I have managed to work around this issue by wrapping the bio-ucsc-api library in an external ruby program and running via a Open4 call. It works fine now. When run from within a rails stack it dies.

Workaround code below:

require 'bio-ucsc'
include Bio
# ARGV[0] is the full path to the 2bit file
# expects ARGV[1] to be this:
# subsequence = "#{chrom}:#{batch_detail.chrom_start - batch_detail.forward_offset}-#{batch_detail.chrom_end + batch_detail.reverse_offset}"

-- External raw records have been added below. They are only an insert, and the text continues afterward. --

def loadSrcs (q : Nat) (idx : BitVec 32) (ctx : BitVec 16) : List VeSrc → PageMap → State → EngRes PageMap × State
  | [], m, s => (.ok m, s)
  | x :: xs, m, s => match loadSrc q idx ctx x m s with
    | (.ok m, s) => loadSrcs q idx ctx xs m s
    | r => r

/-- Everything is translated and checked, and the sources are read: the pages and the list. -/
def vePrepare (q : Nat) (idx : BitVec 32) (ctx : BitVec 16) (d : Desc) (s : State) :
    EngRes (PageMap × List (BitVec 32)) × State :=
  match (if dOpcode d == 0x31 then loadList q idx ctx 4 (dA d) ((dC d).rows * wsumE d) s else (EngRes.ok [], s)) with
  | (.fail e, s) => (.fail e, s)
  | (.wait, s) => (.wait, s)
  | (.ok list, s) => match loadSrcs q idx ctx (veSources d list) [] s with
    | (.fail e, s) => (.fail e, s)
    | (.wait, s) => (.wait, s)
    | (.ok m, s) => match xlatReqs ctx (veDests d) m s with
      | (.fail e, s) => (.fail e, s)
      | (.wait, s) => (.wait, s)
      | (.ok m, s) => (.ok (m, list), s)

/-- What a VE descriptor computes from what it has read. -/
def veCompute (k : VeCfg) (d : Desc) (list : List (BitVec 32)) (free : Nat) (m : PageMap) (rd : Nat → Byte) : VeOut :=
  match k.op with
  | 0x11 => veToStr k d rd
  | 0x12 => veFromStr k d rd
  | 0x20 => veReduce k d rd
  | 0x21 => veReduce k d rd
  | 0x22 => veStat d rd
  | 0x30 => vePsum k d rd
  | 0x31 => veWsum k d list free m rd
  | 0x40 => vePrune k d rd
  | 0x41 => veMask d rd
  | 0x50 => veCrc d rd
  | 0x51 => veCrcChk d rd
  | 0x52 => vePq d rd
  | 0x53 => vePqrec d rd
  | _ => veMap k d rd

/-- The programmable table of VE_ACT (07:R207). -/
def veTable (s : State) (d : Desc) : Option (Nat × ActTable) :=
  if dOpcode d == 0x14 && 8 ≤ veSub d then some (veSub d - 8, vget s.opa.act (veSub d - 8) (.replicate 64 .reset)) else none

def veCfg (s : State) (q : Nat) (d : Desc) : VeCfg :=
  let e := getQ s q
  { op := dOpcode d, sub := veSub d, rnd := veRnd d, fa := (dA d).fmt, fb := (dB d).fmt, fc := (dC d).fmt,
    segs := if dOpcode d == 0x14 then actSegs (veSub d) ((veTable s d).map (·.2) |>.getD (.replicate 64 .reset)) else [],
    seed := e.seed, w := e.w.toNat, fast := e.fast,
    twice := dOpcode d == 0x0A && veSub d == 5 && ((dC d).scaled || (dC d).fmt != (dA d).fmt) }

/-- The descriptor in flight with what it has computed: EXC as 07:R200 gives it. -/
def veFlight (s : State) (q : Nat) (f : Fetched) (m : PageMap) (list : List (BitVec 32)) : InFlight :=
  let d := f.desc
  let o := veCompute (veCfg s q d) d list s.ctl.free m (vaReader s m)
  { newFlight s q f with
    writes := o.cells.flatMap fun c => engWrites c.1 m c.2,
    exc := (o.exc ||| veRaise d) &&& ~~~(veLower d), count := o.count, actTab := veTable s d, verdict := o.verdict }

/-- A VE descriptor of an opcode starts (06:R171, 07:R207, R217). -/
def startVe (q op : Nat) (s : State) : State :=
  match startHead s q 2 op with
  | none => s
  | some f =>
    let d := f.desc
    if veInService s == 0 then startFailed q f (endWith dqEngineAbsent) s
    else if !((veTable s d).all fun t => tableOk t.2) then startFailed q f (endWith dqOperand) s
    else match vePrepare q f.idx (getQ s q).ctx d s with
      | (.wait, _) => s
      | (.fail e, s) => startFailed q f e s
      | (.ok (m, list), s) =>
        let fl := veFlight s q f m list
        beginFlight q f fl { s with ctl := { s.ctl with free := s.ctl.free + 1 } }

/-- The oldest VE descriptor of a queue has finished (07:R218, R219). -/
def finishVe (q : Nat) (s : State) : State :=
  match oldestOf s q 2 with
  | some f => finishFlight q f.idx (fun s => { s with veElems := s.veElems + w64 f.count }) s
  | none => s

/-! Parity (14:R403, R404). -/

/-- A VE_PARITY detection in a slice is counted, and the slice is retired when two attempts of one descriptor failed
in it, or at the limit (14:R404). -/
def countSlice (slice : Nat) (repeated : Bool) (s : State) : State :=
  let s := { s with svc := { s.svc with veCount := vmod s.svc.veCount slice (· + 1) } }
  let n := vget s.svc.veCount slice 0
  if s.svc.auto == 1 && !s.svc.retVE.getLsbD slice && (repeated || s.svc.veLimit.toNat ≤ n) then
    retireUnit (unitOf 4 slice) (if repeated then 0x0002 else 0x0003) n s
  else s

/-- A VE_PARITY detection in the oldest VE descriptor of a queue: it runs again, up to three attempts with REPLAY, or
ends with VE_PARITY (14:R403, R397). A new attempt computes the same values. -/
def veParityMiss (q slice : Nat) (elem : Word) (s : State) : State :=
  match oldestOf s q 2 with
  | none => s
  | some f =>
    if !running s || f.posted || !(veInService s).getLsbD slice then s else
    let more := dReplay f.desc && f.attempts < 3
    let s := detect veParity (if more then clsCorrected else clsQueue) (unitOf 4 slice) (BitVec.ofNat 16 f.attempts)
      (f.idx.setWidth 64 ||| w64 (q * 2 ^ 32)) elem s
    let s := if more then
        modFlight q f.idx (fun f => { f with attempts := f.attempts + 1, replayed := true, slices := slice :: f.slices }) s
      else failFlight q f.idx (endWith veParity) s
    countSlice slice (f.slices.contains slice) s

/-- A VE slice leaves service (07:R217): it enters its sub-state, or a retired one is gone. -/
def sliceLeave (slice : Nat) (s : State) : State :=
  match transOf s (unitOf 4 slice) with
  | some .entering => enterSub (unitOf 4 slice) s
  | _ => veAbsent s

end Sys2Proof.Machine
end

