-- ==== Sys2Proof/Machine/Rme.lean ====
section
/-! DEFINITION. The commands of the remote memory engine's own side (07:R223 to R226; 08:R252, R253; 15:R427 to R429). -/

namespace Sys2Proof.Machine

/-- RME_PUT (07:R223). -/
def effectRmePut (q : Fin 32) (s : State) : Host.Outcome State Fault Refusal := .next (settle s (startRme q.val 1 s))

/-- RME_GET (07:R223). -/
def effectRmeGet (q : Fin 32) (s : State) : Host.Outcome State Fault Refusal := .next (settle s (startRme q.val 2 s))

/-- RME_PUT_FLAG (07:R223). -/
def effectRmePutFlag (q : Fin 32) (s : State) : Host.Outcome State Fault Refusal := .next (settle s (startRme q.val 3 s))

/-- RME_FLAG_ADD (07:R223). -/
def effectRmeFlagAdd (q : Fin 32) (s : State) : Host.Outcome State Fault Refusal := .next (settle s (startRme q.val 4 s))

/-- RME_FLAG_SET (07:R223). -/
def effectRmeFlagSet (q : Fin 32) (s : State) : Host.Outcome State Fault Refusal := .next (settle s (startRme q.val 5 s))

/-- RME_AADD (07:R223). -/
def effectRmeAadd (q : Fin 32) (s : State) : Host.Outcome State Fault Refusal := .next (settle s (startRme q.val 6 s))

/-- RME_FADD (07:R223). -/
def effectRmeFadd (q : Fin 32) (s : State) : Host.Outcome State Fault Refusal := .next (settle s (startRme q.val 7 s))

/-- RME_CAS (07:R223). -/
def effectRmeCas (q : Fin 32) (s : State) : Host.Outcome State Fault Refusal := .next (settle s (startRme q.val 8 s))

/-- RME_TIMEOUT (08:R253). -/
def effectRmeTimeout (q : Fin 32) (s : State) : Host.Outcome State Fault Refusal := .next (settle s (rmeTimeout q.val s))

/-- REMOTE_SIGNAL_TIMEOUT (08:R252). -/
def effectRemoteSignalTimeout (txid : BitVec 32) (s : State) : Host.Outcome State Fault Refusal :=
  .next (settle s (signalTimeout txid s))

/-- PACKET_ACK (15:R428). -/
def effectPacketAck (txid : BitVec 32) (s : State) : Host.Outcome State Fault Refusal := .next (settle s (answerAck txid (takeStream 0 s)))

/-- PACKET_DATA (15:R428). -/
def effectPacketData (txid : BitVec 32) (data : List Byte) (s : State) : Host.Outcome State Fault Refusal :=
  .next (settle s (answerData txid data (takeStream data.length s)))

/-- PACKET_REFUSE (15:R428). -/
def effectPacketRefuse (txid : BitVec 32) (reason : BitVec 16) (s : State) : Host.Outcome State Fault Refusal :=
  .next (settle s (answerRefuse txid reason (takeStream 0 s)))

/-- REMOTE_CREDIT (15:R427): the credit lets packets of the stream leave. -/
def effectRemoteCredit (s : State) : Host.Outcome State Fault Refusal :=
  .next (settle s (sendAll s.rme.txq.length { s with rme := { s.rme with txRoom := s.rme.txRoom + 1152 } }))

end Sys2Proof.Machine
end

seqfile = Ucsc::File::Twobit.open("#{ARGV[0]}")
extracted_seq = seqfile.subseq("#{ARGV[1]}")
puts extracted_seq

This code is called within the Rails app by this:

def self.ucscapi(subsequence)
    filepath = "#{Rails.root}/bin/hg19/hg19.2bit"
    scriptdir = "#{Rails.root}/bin/ucscapi"
    Dir.chdir(scriptdir)
    cmd = "ruby ucscapi.rb #{filepath} #{subsequence}"
    sequence = ''
    ucsc_status = Open4::popen4("sh") do |pid, stdin, stdout, stderr|
      stdin.puts "cd #{scriptdir}"
      stdin.puts "#{cmd}"  
      stdin.close
      sequence = stdout.read.strip
    end
    return sequence 
  end